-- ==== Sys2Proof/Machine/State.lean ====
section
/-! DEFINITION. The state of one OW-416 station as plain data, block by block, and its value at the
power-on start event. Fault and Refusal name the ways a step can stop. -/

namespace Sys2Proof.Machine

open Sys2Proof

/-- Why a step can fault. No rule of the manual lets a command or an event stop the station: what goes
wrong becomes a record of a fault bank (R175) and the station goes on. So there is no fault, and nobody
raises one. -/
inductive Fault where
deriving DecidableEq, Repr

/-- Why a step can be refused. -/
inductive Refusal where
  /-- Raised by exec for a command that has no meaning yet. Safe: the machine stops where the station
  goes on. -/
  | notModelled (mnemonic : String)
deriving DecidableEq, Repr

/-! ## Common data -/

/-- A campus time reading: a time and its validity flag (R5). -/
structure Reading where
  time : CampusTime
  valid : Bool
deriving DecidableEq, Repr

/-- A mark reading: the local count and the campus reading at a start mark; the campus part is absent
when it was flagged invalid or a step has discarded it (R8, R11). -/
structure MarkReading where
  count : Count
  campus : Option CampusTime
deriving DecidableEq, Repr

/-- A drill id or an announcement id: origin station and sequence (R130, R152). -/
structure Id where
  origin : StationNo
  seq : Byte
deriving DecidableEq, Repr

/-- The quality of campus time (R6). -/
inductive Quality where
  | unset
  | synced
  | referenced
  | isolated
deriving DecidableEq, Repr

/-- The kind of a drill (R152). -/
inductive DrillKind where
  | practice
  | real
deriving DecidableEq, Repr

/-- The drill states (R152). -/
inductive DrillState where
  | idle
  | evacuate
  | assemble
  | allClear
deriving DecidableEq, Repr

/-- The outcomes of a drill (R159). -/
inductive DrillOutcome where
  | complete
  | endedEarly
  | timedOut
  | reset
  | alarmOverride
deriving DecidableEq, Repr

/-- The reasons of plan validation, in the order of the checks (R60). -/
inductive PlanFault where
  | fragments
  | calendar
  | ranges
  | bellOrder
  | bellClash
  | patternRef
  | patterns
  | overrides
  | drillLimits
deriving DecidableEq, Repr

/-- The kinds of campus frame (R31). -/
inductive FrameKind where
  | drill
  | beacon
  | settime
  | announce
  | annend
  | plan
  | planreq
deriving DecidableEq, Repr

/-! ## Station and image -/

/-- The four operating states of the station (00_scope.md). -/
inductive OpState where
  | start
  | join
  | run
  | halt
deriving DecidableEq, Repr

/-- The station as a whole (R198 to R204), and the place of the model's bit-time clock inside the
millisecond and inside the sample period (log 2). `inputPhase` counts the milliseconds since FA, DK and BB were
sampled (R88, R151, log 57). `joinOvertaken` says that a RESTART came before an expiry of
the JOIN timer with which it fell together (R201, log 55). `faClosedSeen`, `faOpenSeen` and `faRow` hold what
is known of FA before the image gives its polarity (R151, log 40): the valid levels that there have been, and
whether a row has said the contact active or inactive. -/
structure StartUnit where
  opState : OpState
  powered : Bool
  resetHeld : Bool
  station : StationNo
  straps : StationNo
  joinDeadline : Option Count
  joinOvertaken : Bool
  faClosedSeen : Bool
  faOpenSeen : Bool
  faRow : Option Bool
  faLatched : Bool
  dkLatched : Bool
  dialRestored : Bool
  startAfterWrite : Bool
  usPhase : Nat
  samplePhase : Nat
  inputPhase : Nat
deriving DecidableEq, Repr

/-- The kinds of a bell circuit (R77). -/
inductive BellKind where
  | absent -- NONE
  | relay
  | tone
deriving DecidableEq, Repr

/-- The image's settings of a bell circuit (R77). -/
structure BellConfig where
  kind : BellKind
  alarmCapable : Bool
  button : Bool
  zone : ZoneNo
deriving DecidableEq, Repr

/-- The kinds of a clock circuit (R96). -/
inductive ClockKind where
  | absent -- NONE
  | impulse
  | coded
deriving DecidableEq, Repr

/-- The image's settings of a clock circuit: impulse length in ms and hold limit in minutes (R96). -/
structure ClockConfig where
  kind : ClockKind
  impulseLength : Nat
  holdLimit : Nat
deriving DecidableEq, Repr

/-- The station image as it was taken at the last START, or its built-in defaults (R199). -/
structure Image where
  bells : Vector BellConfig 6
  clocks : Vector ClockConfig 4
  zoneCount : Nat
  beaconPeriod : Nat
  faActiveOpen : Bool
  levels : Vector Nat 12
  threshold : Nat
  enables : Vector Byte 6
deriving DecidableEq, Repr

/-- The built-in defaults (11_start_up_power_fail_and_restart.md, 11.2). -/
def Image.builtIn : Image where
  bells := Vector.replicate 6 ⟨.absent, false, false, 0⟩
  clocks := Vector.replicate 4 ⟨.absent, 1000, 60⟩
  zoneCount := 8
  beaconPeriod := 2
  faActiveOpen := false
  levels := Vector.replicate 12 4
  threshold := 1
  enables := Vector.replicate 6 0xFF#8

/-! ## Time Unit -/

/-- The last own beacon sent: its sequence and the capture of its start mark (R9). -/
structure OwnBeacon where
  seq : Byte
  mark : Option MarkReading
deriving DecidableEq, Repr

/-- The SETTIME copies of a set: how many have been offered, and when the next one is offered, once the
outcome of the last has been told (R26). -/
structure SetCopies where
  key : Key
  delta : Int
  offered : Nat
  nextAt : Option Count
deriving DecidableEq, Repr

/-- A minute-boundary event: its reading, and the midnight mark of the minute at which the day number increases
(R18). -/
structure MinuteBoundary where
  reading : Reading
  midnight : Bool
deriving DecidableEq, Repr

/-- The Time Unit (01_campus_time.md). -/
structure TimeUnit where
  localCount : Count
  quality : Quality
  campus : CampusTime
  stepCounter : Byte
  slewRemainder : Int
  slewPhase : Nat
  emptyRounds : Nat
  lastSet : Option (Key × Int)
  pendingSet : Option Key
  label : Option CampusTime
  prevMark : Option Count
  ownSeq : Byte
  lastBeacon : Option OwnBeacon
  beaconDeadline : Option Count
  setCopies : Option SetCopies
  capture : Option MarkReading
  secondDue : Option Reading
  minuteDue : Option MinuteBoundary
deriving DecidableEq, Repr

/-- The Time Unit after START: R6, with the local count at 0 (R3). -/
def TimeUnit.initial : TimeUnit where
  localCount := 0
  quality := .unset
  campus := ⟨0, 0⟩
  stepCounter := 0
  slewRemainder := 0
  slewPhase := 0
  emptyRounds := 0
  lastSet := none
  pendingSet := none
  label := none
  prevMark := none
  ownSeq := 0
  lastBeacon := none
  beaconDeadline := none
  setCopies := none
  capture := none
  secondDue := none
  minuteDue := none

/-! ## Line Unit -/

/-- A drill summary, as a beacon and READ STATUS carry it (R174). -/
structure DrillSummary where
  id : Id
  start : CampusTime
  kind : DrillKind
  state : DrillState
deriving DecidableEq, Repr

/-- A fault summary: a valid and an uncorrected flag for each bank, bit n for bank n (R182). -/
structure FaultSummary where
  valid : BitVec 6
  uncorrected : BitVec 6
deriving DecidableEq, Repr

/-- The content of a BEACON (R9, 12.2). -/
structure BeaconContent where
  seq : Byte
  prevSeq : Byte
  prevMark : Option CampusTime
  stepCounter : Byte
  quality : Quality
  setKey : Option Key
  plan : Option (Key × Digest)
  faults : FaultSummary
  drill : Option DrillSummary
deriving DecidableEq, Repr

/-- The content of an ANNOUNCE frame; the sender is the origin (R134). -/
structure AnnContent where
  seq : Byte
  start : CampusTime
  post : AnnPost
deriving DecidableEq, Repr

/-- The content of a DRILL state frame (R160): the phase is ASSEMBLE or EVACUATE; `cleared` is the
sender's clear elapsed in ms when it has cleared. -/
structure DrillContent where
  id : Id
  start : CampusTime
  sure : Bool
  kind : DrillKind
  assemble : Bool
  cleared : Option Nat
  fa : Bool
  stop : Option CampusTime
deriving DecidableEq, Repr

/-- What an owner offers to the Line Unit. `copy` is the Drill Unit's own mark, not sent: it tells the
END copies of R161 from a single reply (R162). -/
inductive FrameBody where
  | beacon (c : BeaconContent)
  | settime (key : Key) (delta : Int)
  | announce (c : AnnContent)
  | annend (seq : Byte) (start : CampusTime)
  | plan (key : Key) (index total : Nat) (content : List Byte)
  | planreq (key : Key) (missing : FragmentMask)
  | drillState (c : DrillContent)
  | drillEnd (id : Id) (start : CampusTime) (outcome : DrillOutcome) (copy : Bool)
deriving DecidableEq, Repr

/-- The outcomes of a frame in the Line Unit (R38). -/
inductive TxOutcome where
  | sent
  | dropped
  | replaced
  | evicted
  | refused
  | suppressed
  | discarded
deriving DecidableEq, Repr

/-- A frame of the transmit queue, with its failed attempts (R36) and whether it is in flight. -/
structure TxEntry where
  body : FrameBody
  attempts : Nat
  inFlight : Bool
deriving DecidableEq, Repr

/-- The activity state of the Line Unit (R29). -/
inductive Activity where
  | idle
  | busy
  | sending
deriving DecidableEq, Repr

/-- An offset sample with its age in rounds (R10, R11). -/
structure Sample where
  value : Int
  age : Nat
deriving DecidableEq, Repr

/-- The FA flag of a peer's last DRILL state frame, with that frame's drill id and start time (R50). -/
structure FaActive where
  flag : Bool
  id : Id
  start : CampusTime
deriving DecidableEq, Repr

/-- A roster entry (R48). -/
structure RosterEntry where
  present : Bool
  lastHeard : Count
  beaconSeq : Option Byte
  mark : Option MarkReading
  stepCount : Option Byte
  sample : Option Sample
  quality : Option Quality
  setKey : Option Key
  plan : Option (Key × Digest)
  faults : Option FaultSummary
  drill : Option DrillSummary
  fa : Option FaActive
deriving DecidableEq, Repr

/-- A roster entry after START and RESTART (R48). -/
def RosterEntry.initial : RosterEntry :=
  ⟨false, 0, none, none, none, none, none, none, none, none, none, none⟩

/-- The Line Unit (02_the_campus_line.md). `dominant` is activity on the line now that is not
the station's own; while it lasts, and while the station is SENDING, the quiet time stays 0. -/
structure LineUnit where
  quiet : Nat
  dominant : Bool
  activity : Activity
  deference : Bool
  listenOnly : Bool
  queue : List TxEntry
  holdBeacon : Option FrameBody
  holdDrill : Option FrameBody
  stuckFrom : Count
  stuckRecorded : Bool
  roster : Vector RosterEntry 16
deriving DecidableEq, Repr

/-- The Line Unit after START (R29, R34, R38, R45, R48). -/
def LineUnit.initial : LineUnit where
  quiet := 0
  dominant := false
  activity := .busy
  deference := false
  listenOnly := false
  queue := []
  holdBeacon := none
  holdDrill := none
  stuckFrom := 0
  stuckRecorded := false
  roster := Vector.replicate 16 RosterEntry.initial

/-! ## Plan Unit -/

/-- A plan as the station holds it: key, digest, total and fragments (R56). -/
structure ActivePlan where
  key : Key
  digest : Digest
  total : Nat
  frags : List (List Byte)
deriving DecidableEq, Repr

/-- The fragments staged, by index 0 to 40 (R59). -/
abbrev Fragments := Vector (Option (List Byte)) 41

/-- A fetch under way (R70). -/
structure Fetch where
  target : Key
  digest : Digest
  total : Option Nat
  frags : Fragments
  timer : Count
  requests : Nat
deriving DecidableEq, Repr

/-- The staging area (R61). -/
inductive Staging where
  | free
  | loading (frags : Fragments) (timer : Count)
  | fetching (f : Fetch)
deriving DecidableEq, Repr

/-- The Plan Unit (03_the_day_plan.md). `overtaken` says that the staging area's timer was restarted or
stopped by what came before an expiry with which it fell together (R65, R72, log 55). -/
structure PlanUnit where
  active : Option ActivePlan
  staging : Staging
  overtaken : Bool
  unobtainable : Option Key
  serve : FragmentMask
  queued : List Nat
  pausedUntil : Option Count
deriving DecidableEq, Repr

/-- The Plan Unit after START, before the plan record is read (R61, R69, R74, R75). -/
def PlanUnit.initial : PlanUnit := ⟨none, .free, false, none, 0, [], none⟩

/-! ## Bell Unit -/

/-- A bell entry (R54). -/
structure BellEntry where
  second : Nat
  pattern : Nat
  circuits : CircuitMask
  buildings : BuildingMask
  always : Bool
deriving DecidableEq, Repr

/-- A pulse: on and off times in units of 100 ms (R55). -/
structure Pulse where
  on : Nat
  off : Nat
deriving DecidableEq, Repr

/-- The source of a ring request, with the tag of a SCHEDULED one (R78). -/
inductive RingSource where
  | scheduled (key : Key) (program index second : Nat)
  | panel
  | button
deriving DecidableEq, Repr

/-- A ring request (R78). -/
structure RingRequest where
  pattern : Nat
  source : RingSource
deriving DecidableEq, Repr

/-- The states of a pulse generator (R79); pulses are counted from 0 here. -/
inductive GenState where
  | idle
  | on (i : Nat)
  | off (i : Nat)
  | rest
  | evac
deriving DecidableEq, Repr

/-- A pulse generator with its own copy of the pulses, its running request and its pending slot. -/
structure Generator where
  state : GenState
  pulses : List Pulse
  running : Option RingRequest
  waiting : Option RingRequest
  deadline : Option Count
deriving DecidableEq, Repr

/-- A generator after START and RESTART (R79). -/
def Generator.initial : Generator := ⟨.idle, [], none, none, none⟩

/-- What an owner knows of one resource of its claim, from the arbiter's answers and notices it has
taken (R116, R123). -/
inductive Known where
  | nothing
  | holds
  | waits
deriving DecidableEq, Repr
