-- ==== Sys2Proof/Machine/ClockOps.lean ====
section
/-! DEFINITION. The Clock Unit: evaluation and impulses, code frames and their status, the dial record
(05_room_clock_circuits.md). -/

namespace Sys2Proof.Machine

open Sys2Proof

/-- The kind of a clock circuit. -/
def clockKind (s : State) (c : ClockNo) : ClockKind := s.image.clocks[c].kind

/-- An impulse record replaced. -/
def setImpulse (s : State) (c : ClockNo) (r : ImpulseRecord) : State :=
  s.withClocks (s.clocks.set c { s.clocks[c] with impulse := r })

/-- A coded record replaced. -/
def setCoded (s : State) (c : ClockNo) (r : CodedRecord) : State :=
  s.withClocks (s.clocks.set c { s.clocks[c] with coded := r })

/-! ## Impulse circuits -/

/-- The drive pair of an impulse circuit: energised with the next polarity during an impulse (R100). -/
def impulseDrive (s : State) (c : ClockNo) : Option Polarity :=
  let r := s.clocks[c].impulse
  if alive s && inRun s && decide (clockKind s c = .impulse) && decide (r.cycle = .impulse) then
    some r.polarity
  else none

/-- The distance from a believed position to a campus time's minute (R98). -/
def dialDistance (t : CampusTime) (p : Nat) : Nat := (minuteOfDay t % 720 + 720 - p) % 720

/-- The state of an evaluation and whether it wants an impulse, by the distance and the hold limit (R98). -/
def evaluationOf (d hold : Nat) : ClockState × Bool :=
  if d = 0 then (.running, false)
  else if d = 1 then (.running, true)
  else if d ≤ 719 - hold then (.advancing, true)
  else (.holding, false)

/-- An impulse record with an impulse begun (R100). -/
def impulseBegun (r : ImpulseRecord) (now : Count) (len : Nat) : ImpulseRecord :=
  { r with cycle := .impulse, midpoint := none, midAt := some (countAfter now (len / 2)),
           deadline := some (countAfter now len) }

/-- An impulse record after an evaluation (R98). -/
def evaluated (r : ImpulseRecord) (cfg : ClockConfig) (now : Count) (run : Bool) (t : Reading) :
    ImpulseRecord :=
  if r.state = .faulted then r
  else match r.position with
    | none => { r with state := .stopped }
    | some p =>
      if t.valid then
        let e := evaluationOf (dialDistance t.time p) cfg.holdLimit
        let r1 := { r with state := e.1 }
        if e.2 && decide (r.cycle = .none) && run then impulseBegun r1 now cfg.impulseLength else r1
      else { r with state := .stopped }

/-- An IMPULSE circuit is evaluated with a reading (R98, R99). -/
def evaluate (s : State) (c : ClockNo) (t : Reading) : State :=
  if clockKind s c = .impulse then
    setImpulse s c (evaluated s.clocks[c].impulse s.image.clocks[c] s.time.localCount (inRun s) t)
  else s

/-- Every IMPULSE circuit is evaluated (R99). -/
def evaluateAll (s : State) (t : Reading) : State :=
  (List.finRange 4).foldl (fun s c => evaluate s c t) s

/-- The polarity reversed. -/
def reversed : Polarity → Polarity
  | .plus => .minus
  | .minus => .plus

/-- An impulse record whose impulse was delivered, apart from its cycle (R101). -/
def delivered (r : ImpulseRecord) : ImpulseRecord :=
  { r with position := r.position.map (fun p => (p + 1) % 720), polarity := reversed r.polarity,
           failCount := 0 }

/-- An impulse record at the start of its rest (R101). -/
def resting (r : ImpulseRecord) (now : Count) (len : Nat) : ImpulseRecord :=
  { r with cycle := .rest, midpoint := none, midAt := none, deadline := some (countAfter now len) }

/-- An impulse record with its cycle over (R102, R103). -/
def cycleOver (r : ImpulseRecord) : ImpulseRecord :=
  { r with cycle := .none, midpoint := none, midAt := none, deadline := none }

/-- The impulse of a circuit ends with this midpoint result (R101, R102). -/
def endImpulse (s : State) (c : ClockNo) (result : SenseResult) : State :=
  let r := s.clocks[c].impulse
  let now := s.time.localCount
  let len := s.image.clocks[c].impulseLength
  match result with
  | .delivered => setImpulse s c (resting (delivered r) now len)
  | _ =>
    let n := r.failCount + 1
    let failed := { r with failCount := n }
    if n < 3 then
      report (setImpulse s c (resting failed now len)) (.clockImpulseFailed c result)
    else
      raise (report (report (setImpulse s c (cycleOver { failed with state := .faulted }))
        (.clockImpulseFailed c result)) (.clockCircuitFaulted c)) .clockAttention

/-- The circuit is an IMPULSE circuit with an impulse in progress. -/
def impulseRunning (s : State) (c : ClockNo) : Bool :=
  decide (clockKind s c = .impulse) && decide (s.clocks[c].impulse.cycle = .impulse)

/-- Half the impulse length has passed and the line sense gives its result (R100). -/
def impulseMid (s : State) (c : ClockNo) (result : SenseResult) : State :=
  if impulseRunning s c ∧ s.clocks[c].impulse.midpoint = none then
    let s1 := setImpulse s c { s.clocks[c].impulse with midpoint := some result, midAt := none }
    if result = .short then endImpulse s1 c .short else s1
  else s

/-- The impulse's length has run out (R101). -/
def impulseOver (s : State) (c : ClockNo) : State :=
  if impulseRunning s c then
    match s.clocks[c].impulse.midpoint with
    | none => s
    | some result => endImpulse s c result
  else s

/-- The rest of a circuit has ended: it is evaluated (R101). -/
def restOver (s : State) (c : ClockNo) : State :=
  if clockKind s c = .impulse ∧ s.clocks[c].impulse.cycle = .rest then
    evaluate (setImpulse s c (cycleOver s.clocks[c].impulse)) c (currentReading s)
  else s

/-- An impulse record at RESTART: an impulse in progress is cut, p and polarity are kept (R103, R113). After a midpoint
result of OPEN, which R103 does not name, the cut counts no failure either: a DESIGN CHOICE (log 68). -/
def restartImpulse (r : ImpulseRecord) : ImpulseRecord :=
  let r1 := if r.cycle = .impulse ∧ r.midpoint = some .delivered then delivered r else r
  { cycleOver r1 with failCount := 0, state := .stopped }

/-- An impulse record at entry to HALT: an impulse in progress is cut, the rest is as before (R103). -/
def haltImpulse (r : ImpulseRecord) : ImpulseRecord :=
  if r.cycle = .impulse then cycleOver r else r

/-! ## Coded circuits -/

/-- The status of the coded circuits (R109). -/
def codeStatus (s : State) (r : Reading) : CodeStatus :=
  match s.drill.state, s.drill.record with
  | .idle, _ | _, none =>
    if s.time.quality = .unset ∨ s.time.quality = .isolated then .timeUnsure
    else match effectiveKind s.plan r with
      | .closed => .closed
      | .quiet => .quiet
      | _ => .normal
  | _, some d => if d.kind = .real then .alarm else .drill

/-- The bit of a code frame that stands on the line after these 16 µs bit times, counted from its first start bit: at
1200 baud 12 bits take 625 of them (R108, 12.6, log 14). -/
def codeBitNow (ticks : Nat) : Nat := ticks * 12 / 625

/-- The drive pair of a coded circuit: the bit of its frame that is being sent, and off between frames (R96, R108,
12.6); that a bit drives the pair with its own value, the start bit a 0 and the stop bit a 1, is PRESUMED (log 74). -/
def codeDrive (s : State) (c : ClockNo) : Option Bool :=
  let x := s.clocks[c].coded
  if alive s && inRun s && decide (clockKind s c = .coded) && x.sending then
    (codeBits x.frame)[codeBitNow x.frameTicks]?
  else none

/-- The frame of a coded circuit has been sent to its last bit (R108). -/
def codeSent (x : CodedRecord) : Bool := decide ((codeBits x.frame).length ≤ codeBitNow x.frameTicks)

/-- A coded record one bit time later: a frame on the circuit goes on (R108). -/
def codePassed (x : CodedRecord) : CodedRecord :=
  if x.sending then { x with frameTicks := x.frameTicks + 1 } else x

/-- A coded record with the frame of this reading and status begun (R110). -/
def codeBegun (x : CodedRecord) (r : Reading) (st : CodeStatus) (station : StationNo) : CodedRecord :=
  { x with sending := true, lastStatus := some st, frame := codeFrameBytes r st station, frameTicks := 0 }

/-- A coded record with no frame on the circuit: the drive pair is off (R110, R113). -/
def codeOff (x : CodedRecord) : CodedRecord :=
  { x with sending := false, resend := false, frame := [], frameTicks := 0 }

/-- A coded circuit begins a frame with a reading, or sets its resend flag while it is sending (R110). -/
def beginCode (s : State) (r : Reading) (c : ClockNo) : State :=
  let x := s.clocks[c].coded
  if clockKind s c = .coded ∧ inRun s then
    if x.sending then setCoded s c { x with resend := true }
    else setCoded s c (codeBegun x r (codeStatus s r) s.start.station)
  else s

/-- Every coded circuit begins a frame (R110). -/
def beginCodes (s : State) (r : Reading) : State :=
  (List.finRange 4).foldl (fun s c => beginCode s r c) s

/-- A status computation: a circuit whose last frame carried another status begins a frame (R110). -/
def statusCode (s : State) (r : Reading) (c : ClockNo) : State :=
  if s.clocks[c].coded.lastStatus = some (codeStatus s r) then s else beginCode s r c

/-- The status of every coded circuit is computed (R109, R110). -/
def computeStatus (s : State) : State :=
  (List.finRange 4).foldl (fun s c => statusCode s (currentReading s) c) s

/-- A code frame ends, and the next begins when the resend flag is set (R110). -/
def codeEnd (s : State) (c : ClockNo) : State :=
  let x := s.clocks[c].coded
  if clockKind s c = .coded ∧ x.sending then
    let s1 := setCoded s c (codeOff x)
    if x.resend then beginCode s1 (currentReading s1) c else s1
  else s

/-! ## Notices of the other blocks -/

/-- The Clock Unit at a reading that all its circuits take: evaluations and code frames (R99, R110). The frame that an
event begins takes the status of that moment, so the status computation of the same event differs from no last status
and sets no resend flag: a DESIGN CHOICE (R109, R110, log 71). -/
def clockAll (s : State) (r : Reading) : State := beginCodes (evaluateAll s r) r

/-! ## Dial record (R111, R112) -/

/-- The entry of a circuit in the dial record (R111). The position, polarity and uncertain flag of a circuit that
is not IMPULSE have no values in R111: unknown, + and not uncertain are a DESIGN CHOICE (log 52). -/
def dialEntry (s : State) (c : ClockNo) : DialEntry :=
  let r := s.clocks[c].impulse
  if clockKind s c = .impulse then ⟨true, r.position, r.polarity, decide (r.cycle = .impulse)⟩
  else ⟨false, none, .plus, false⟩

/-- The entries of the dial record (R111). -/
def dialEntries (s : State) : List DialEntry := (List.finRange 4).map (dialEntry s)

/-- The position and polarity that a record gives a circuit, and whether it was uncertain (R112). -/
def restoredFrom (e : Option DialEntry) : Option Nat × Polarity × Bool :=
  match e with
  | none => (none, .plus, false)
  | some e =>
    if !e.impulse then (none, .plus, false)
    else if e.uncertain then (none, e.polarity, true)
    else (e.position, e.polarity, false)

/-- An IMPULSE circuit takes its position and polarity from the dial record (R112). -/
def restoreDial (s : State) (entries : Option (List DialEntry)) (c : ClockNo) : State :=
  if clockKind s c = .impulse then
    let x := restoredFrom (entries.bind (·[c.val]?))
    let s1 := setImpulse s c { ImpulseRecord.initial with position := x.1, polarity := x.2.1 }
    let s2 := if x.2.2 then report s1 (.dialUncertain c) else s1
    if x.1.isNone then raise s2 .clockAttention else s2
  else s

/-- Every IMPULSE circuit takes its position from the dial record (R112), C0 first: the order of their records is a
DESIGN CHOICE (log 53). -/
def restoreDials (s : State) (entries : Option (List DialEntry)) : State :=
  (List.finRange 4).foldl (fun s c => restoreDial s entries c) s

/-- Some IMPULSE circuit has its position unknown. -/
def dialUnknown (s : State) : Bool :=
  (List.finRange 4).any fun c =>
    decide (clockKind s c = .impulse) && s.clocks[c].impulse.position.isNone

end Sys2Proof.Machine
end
* * * * * * * * *
#### [AIM OF THE EXERCISE]
Read through the entries, then copy every line where the string "free" is found.

#### [YOUR SOLUTION]
  | free
def PlanUnit.initial : PlanUnit := ⟨none, .free, false, none, 0, [], none⟩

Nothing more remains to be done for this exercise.